*PROBLEM*. All lines from the line containing "def execGetMs (s" up to and including the last line of the entries must be written out exactly, with no others.

(Stored items)
────────────────────
-- ==== Sys2Proof/Machine/RegAccess.lean ====
section
/-! DEFINITION. `RD` and `WR` (45_register_access.md). The errors come in the order of 60_exceptions.md R254: address, then
access, then value. -/

namespace Sys2Proof.Machine

/-- `RD addr` (45_register_access.md R231). -/
def execRd (addr : Addr) (s : State) : Host.Outcome State Fault Refusal :=
  .next <|
    match Reg.ofAddr addr with
    | none => cmdError s .addr
    | some r =>
      if mayReach s.cmdSrc r then
        match readReg r s with
        | none => cmdError s .access
        | some v => respond s .ok v
      else cmdError s .access

/-- `WR addr, data` (45_register_access.md R234). -/
def execWr (addr : Addr) (data : Word) (s : State) : Host.Outcome State Fault Refusal :=
  .next <|
    match Reg.ofAddr addr with
    | none => cmdError s .addr
    | some r =>
      if mayReach s.cmdSrc r then
        match writeReg r data s with
        | none => cmdError s .access
        | some t => if r.legal data then respond t .ok 0 else cmdError s .value
      else cmdError s .access

end Sys2Proof.Machine
end

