-- ==== Sys2Proof/Machine/Tick.lean ====
section
/-! DEFINITION. `GET_MS` (44_loop_driver.md R210). -/

namespace Sys2Proof.Machine

/-- Sample the tick into `NOW` and answer it. -/
def getMsOp (s : State) : State :=
  respond { s with x := { s.x with now := s.port.tickMs } } .ok s.port.tickMs

/-- `GET_MS` (44_loop_driver.md R210). -/
def execGetMs (s : State) : Host.Outcome State Fault Refusal := .next (hostOnly s getMsOp)

end Sys2Proof.Machine
end

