-- ==== Sys2Proof/Machine/Core.lean ====
section
/-! DEFINITION. The machine as the host runs it. -/

def Sys2Proof.core : Host.Core := { State := Sys2Proof.Machine.State, Fault := Sys2Proof.Machine.Fault, Refusal := Sys2Proof.Machine.Refusal, step := Sys2Proof.Machine.step, reset := Sys2Proof.Machine.State.reset }
end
────────────────────
*SOLUTION*.
def execGetMs (s : State) : Host.Outcome State Fault Refusal := .next (hostOnly s getMsOp)

end Sys2Proof.Machine
end

-- ==== Sys2Proof/Machine/Core.lean ====
section
/-! DEFINITION. The machine as the host runs it. -/

def Sys2Proof.core : Host.Core := { State := Sys2Proof.Machine.State, Fault := Sys2Proof.Machine.Fault, Refusal := Sys2Proof.Machine.Refusal, step := Sys2Proof.Machine.step, reset := Sys2Proof.Machine.State.reset }
end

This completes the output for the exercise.